* _Requirement_
Please give again, word for word, the line that contains "cto := (s.gridAt" and every line after it to the end of the data, with no other lines.
[Start of Attachment]
/-- COLL (R439): the descriptor's checks, and DST translated at issue. -/
def execColl (o : Operands) (s : State) : Host.Outcome State Fault Refusal :=
  runState 0xF0 o memTiming s fun c =>
    let mode := o.fn.toNat % 4
    if c.mask != 0 && s.opsFull c.g.uid 5 then .ok (.stall (s.waitFrag c (.ops 5)))
    else do
      c.check true [raw32 o.a] 120#7 false
      if c.mask == 0 then .ok (.issued s (c.advance 0xF0 o c.g) false)
      else
        let d ← collChecks o s c
        let dst := collDst d
        let ctx := (s.teamOf c.g).ctx
        match ← s.translate c.core ctx (slotKey c.core c.slot) c.entry [(255, dst)] true false with
        | .walk w => .ok (.stall (s.startWalk c w))
        | .lanes es =>
          match es.head?.map fun (x : Nat × Nat × TlbEntry) => x.2.2.loc dst with
          | some (.dev pa) =>
            let s := (s.touchPages c.core ctx es).setNr c.g.team
            let op := c.operation s 5 (.coll d mode (o.fn.toNat ≥ 4) pa)
            .ok (.issued (s.addOp op).2 (c.advance 0xF0 o c.g) false)
          | _ => .error { (Trap.protection 7 255 (BitVec.ofNat 64 dst)) with wr := true }

/-! ## Names -/

/-- The collective that a context and a result address name, while it is under way or kept as failed. -/
def State.collAt? (s : State) (ctx dst : Nat) : Option (Nat × Coll) := s.colls.find? fun e => e.2.ctx == ctx && e.2.dst == dst && !e.2.ended

def State.setColl (s : State) (k : Nat) (c : Coll) : State := { s with colls := tset s.colls k c }

/-- A failed collective is named no more once every position of the device has contributed (R441). -/
def State.collCheck (s : State) (k : Nat) : State :=
  match tget? s.colls k with
  | none => s
  | some c =>
    if c.failedAt.isSome && c.n != 0 && (List.range c.n).all fun p => c.posSeen.contains p then { s with colls := tdel s.colls k } else s

/-! ## Packets between devices (R35, R36, R165, R168) -/

/-- The mode of a collective. -/
def Coll.mode (c : Coll) : Nat := c.fn % 4

/-- The 64-byte units of a vector of elements, the last one filled with zeros. -/
def vectorUnits (data : List W32) : List (List W32) :=
  (List.range ((data.length + 15) / 16)).map fun i => let u := (data.drop (16 * i)).take 16; u ++ List.replicate (16 - u.length) 0

/-- The elements of a node's sum go to a device position, in packets of up to 4,096 bytes, each naming its first element's
address at the result. -/
def State.sendVector (s : State) (k : Nat) (c : Coll) (pos : Nat) (data : List W32) : State :=
  let us := vectorUnits data
  (List.range ((us.length + 63) / 64)).foldl (fun s i =>
    let part := (us.drop (64 * i)).take 64
    s.peerAsk .junction (.collective k)
      { op := 0x20#8, src := 0, dst := BitVec.ofNat 14 (c.list.getD pos 0), tag := 0, fn := 0, stat := 0, size := BitVec.ofNat 6 (part.length - 1)
        addr := BitVec.ofNat 50 (c.dst + 4096 * i), tc := 4, data := part.flatten.flatMap fun x => leBytes 4 x.toNat }) s

/-- The positions to which a device tells a failure: every other one of the list, or the next one around the ring. -/
def Coll.tells (c : Coll) : List Nat :=
  if c.m ≤ 1 || c.mode == 0 then []
  else if c.mode == 1 then (List.range c.m).filter fun p => p != c.dpos
  else [(c.dpos + 1) % c.m]

/-- A failed collective's other devices are told, once this device knows them (R167, R168). -/
def State.tellFailed (s : State) (k : Nat) : State :=
  match tget? s.colls k with
  | none => s
  | some c =>
    if c.failedAt.isNone || c.passed || c.n == 0 then s
    else c.tells.foldl (fun s p =>
      s.peerAsk .junction (.collective k)
        { op := 0x20#8, src := 0, dst := BitVec.ofNat 14 (c.list.getD p 0), tag := 0, fn := 0, stat := 3, size := 0
          addr := BitVec.ofNat 50 c.dst, tc := 4, data := (List.range 64).map fun _ => 0 }) (s.setColl k { c with passed := true })

/-- A collective fails here, and its other devices are told (R167, R441). -/
def State.collFails (s : State) (k : Nat) : State := ((s.failColl k).tellFailed k).collCheck k

/-- What a position of the list has sent, once all of its units have come. -/
def Coll.received (c : Coll) (pos : Nat) : Option (List W32) :=
  let us := (List.range ((c.count + 15) / 16)).map fun i => tget? c.fromPeers (pos * 2 ^ 16 + i)
  if us.all fun u => u.isSome then some (((us.map fun u => u.getD []).flatten).take c.count) else none

/-- What a position has sent is used up. -/
def Coll.forget (c : Coll) (pos : Nat) : Coll := { c with fromPeers := c.fromPeers.filter fun e => e.1 / 2 ^ 16 != pos }

/-! ## Results (R165, R296, R440) -/

/-- One add of two nodes (R296). -/
def addNodes (a b : List W32) : List W32 := (a.zip b).map fun (x, y) => BitVec.ofNat 32 (addM fp32 x.toNat y.toNat)

/-- The virtual address of a collective's result, from one of its operations. -/
def State.collVa (s : State) (k : Nat) : Option Nat :=
  s.ops.findSome? fun (_, o) => match o.kind with
    | .coll d _ _ _ => if o.acc == k + 1 then some (collDst d) else none
    | _ => none

/-- The sum is the result (R440 steps 4 and 5): it is written as direct stores, onto the old value under `_res`. -/
def State.writeResult (s : State) (k : Nat) (c : Coll) (sum : List W32) : State :=
  let bytes := 4 * c.count
  let place (off : Nat) : Nat := match (s.collVa k).map fun va => s.xlateNow c.ctx (va + off) true with
    | some (.ok (.dev pa)) => pa
    | _ => c.dst + off
  let base := (s.collVa k).getD c.dst
  let s := (pagePieces base bytes).foldl (fun s (off, n) =>
    let part := (sum.drop (off / 4)).take (n / 4)
    let pa := place off
    let (s, old) := if c.fn ≥ 4 then s.readNow pa n else (s, [])
    let part := if c.fn ≥ 4 then addNodes (wordsOf old) part else part
    s.writeNow pa (part.flatMap fun x => leBytes 4 x.toNat)) s
  s.setColl k { c with ended := true, sums := [], device := none, fromPeers := [], ringSince := none }

/-- Whether a node of a level stands in the tree over `m` positions. -/
def nodesAt (m level : Nat) : Nat := (m + 2 ^ level - 1) / 2 ^ level

/-- The final sum goes down the tree of devices from a position (R165): to each device whose node was joined here. -/
def State.sendDown (s : State) (k : Nat) (c : Coll) (sum : List W32) : State :=
  (List.range 5).foldl (fun s l =>
    let i := c.dpos / 2 ^ l
    if c.dpos % 2 ^ (l + 1) == 0 && i + 1 < nodesAt c.m l then s.sendVector k c ((i + 1) * 2 ^ l) sum else s) s

/-- A device's node climbs the tree of devices as far as what has come allows (R165). `level` is where it stands. -/
def State.climbDevices (s : State) (k : Nat) (c : Coll) (data : List W32) (level : Nat) : Nat → State
  | 0 => s
  | fuel + 1 =>
    let i := c.dpos / 2 ^ level
    if nodesAt c.m level ≤ 1 then (s.sendDown k c data).writeResult k c data
    else if i % 2 == 1 then
      match c.received ((i - 1) * 2 ^ level) with
      | some sum => (s.sendDown k c sum).writeResult k c sum
      | none =>
        let s := if c.passed then s else s.sendVector k c ((i - 1) * 2 ^ level) data
        s.setColl k { c with device := some data, passed := true }
    else if i + 1 ≥ nodesAt c.m level then s.climbDevices k c data (level + 1) fuel
    else
      match c.received ((i + 1) * 2 ^ level) with
      | some other => s.climbDevices k c (addNodes data other) (level + 1) fuel
      | none => s.setColl k { c with device := (if c.device.isSome then c.device else some data) }

/-- The Roundabout goes on at this device as far as what has come allows (R168). -/
def State.ringStep (s : State) (k : Nat) (c : Coll) (own : List W32) : State :=
  let prev := (c.dpos + c.m - 1) % c.m
  let next := (c.dpos + 1) % c.m
  if c.m == 1 then s.writeResult k c own
  else if !c.passed then
    if c.dpos == 0 then (s.sendVector k c next own).setColl k { c with device := some own, passed := true }
    else
      match c.received prev with
      | none => s.setColl k { c with device := some own }
      | some acc =>
        let c := { c.forget prev with device := some own, passed := true, ringSince := none }
        let acc := addNodes acc own
        let s := s.setColl k c
        if c.dpos + 1 == c.m then (s.sendVector k c next acc).writeResult k c acc else s.sendVector k c next acc
  else
    match c.received prev with
    | none => s
    | some sum =>
      let s := if c.dpos + 2 == c.m then s else s.sendVector k c next sum
      s.writeResult k c sum

/-- The device sum is there, or something has come from a peer: the collective goes on (R440 step 2). -/
def State.collStep (s : State) (k : Nat) : State :=
  match tget? s.colls k with
  | none => s
  | some c =>
    if c.ended || c.failedAt.isSome then s
    else match c.device with
      | none => s
      | some sum =>
        match c.mode with
        | 0 => s.writeResult k c sum
        | 1 => s.climbDevices k c sum 0 6
        | _ => s.ringStep k c sum

/-! ## The junction tree of the device (R164, R166) -/

/-- The slice whose router adds a node's parent. -/
def junctionSlice (level index : Nat) : Nat := 2 * (index / 2 * 2 ^ (level + 1) % 48)

/-- The junction buffers in use at a router. -/
def State.buffersAt (s : State) (slice : Nat) : Nat :=
  s.colls.foldl (fun n e => n + (e.2.sums.filter fun x => !x.parked && junctionSlice x.level x.index == slice).length) 0

/-- A collective parks (R166): its partials move to the home slice of its result, and from then on so does every arrival; without room
for them it fails. -/
def State.parkColl (s : State) (k : Nat) : State :=
  match tget? s.colls k with
  | none => s
  | some c =>
    let moving := (c.sums.filter fun x => !x.parked).length
    if s.partialsAt (s.homeOf c.dst) + moving > 1024 then s.collFails k
    else s.setColl k { c with sums := c.sums.map (fun x => { x with parked := true }), parked := true }

/-- Where a node of the tree over `n` positions is first added to a sibling (R164): itself, or the node above it that it is unchanged. -/
def raiseNode (n level index : Nat) : Nat → Nat × Nat
  | 0 => (level, index)
  | fuel + 1 => if 1 < nodesAt n level && index % 2 == 0 && index + 1 ≥ nodesAt n level then raiseNode n (level + 1) (index / 2) fuel else (level, index)

/-- The slice at whose router a node goes on: that of its adder, or the home of the result where the collective has parked (R164,
R166). -/
def State.reduceAt (s : State) (c : Coll) (level index : Nat) : Nat := if c.parked then s.homeOf c.dst else junctionSlice level index

/-- A node's sum goes from a router to that of its adder, as a reduction packet (R143, R164); the last one is the device sum. -/
def State.forward (s : State) (k : Nat) (c : Coll) (level index : Nat) (data : List W32) (here : Nat) : State :=
  let (l, i) := raiseNode c.n level index 8
  if nodesAt c.n l ≤ 1 then (s.setColl k { c with device := some data }).collStep k
  else s.sendBase (.reduce k l i data) here (s.reduceAt c l i)

/-- A node's sum is at its adder (R164): it is added to its sibling, the left node first, or held until that has come. -/
def State.climb (s : State) (k : Nat) (c : Coll) (level index : Nat) (data : List W32) (here : Nat) : State :=
  if nodesAt c.n level ≤ 1 then (s.setColl k { c with device := some data }).collStep k
  else
    let sib := if index % 2 == 0 then index + 1 else index - 1
    match c.sums.find? fun x => x.level == level && x.index == sib with
    | some x =>
      let c := { c with sums := c.sums.filter fun y => y != x }
      (s.setColl k c).forward k c (level + 1) (index / 2) (if index % 2 == 0 then addNodes data x.data else addNodes x.data data) here
    | none =>
      let full := s.buffersAt (junctionSlice level index) ≥ 64
      let s := s.setColl k { c with sums := c.sums ++ [{ level := level, index := index, data := data, since := s.time }] }
      if c.parked || full then s.parkColl k else s

/-- The grid that the memory accesses of a collective are charged to: its first contributor's (log entry 111). -/
def Coll.payer (c : Coll) : Option Nat := c.contribs.head?.map fun x => x.grid

/-- The reduction packet that has come to a router for the node whose lowest position is `pos`. -/
def State.reduction (s : State) (coll pos : Nat) : Option (Nat × Msg) :=
  s.msgs.find? fun e => e.2.stage == .arrived && match e.2.kind with
    | .reduce k l i _ => k == coll && i * 2 ^ l == pos
    | _ => false

/-- JUNCTION_ARRIVAL (R164): a contribution or a sum reaches its adder, or where the collective has parked since then goes on to the home
slice of the result (R166). -/
def execJunctionArrival (coll pos : Nat) (s : State) : Host.Outcome State Fault Refusal :=
  match s.reduction coll pos with
  | none => .next s
  | some (id, m) =>
    match m.kind, tget? s.colls coll with
    | .reduce _ level index data, some c =>
      if c.ended || c.failedAt.isSome then .next (s.dropMsg id)
      else if m.slice != s.reduceAt c level index then
        .next ((s.dropMsg id).sendBase m.kind m.slice (s.reduceAt c level index))
      else .next (s.attempt c.payer fun s => (s.dropMsg id).climb coll c level index data m.slice)
    | _, _ => .next (s.dropMsg id)

/-- PARTIAL_PARK_TIMEOUT (R166): a partial has waited for 100 µs. -/
def execPartialParkTimeout (coll level index : Nat) (s : State) : Host.Outcome State Fault Refusal :=
  match tget? s.colls coll with
  | none => .next s
  | some c =>
    if c.sums.any fun x => x.level == level && x.index == index && !x.parked && x.since + 100 * usec ≤ s.time then .next (s.parkColl coll)
    else .next s

/-! ## Contributions (R440, R441) -/

/-- Whether a contribution agrees with a collective that is under way (R441). -/
def Coll.agrees (c : Coll) (d : List Byte) (fn : Nat) (list : List Nat) : Bool :=
  c.n == collN d && c.count == collCount d && c.m == collM d && c.dpos == collDpos d && c.list == list && c.fn == fn && !c.posSeen.contains (collPos d)

/-- Units kept by device identifier, kept by the device's position in a list. -/
def namedUnits (list : List Nat) (t : Tbl (List W32)) : Tbl (List W32) :=
  t.foldl (fun r (k, u) => match list.findIdx? fun x => x == k / 2 ^ 16 with
    | some i => tset r (i * 2 ^ 16 + k % 2 ^ 16) u
    | none => r) []

/-- A contribution joins its collective, or starts one (R440 step 1); one that does not agree fails it, and one to a failed
collective is late (R441); the others go to their adders (R164). While a checkpoint quiesces every collective fails (R46). The answer is the collective's number. -/
def State.contribute (s : State) (o : EngineOp) (d : List Byte) (fn dst : Nat) (list : List Nat) (data : List W32) : State × Nat :=
  let grid := (s.teamAt o.team).grid
  let x : Contribution := { pos := collPos d, op := 0, grid := grid, data := data }
  let fresh : Coll := { ctx := o.ctx, dst := dst, n := collN d, count := collCount d, m := collM d, dpos := collDpos d, list := list, fn := fn
                        cto := (s.gridAt grid).eff.cto, started := s.time }
  let (k, c, s) : Nat × Coll × State := match s.colls.find? fun e => e.2.dst == dst && !e.2.ended && (e.2.ctx == o.ctx || e.2.n == 0) with
    | some (k, c) => (k, if c.n == 0 then { fresh with fromPeers := namedUnits list c.fromPeers, ringSince := c.ringSince, failedAt := c.failedAt, passed := c.passed } else c, s)
    | none => let (k, s) := s.fresh; (k, fresh, s)
  let wrong := !c.agrees d fn list || (fn % 4 != 0 && list.getD (collDpos d) 0 != s.peer.devid.toNat)
  let s := s.setColl k { c with contribs := c.contribs ++ [x], posSeen := if c.posSeen.contains x.pos then c.posSeen else c.posSeen ++ [x.pos] }
  if c.failedAt.isSome then ((s.tellFailed k).collCheck k, k)
  else if wrong || s.peer.ck.state == .quiesce then (s.collFails k, k)
  else
    let (l, i) := raiseNode (collN d) 0 (collPos d) 8
    (s.send (.reduce k l i data) o.core (s.reduceAt c l i) true, k)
[End of Attachment]
* _Answer to the exercise_
                        cto := (s.gridAt grid).eff.cto, started := s.time }
  let (k, c, s) : Nat × Coll × State := match s.colls.find? fun e => e.2.dst == dst && !e.2.ended && (e.2.ctx == o.ctx || e.2.n == 0) with
    | some (k, c) => (k, if c.n == 0 then { fresh with fromPeers := namedUnits list c.fromPeers, ringSince := c.ringSince, failedAt := c.failedAt, passed := c.passed } else c, s)
    | none => let (k, s) := s.fresh; (k, fresh, s)
  let wrong := !c.agrees d fn list || (fn % 4 != 0 && list.getD (collDpos d) 0 != s.peer.devid.toNat)
  let s := s.setColl k { c with contribs := c.contribs ++ [x], posSeen := if c.posSeen.contains x.pos then c.posSeen else c.posSeen ++ [x.pos] }
  if c.failedAt.isSome then ((s.tellFailed k).collCheck k, k)
  else if wrong || s.peer.ck.state == .quiesce then (s.collFails k, k)
  else
    let (l, i) := raiseNode (collN d) 0 (collPos d) 8
    (s.send (.reduce k l i data) o.core (s.reduceAt c l i) true, k)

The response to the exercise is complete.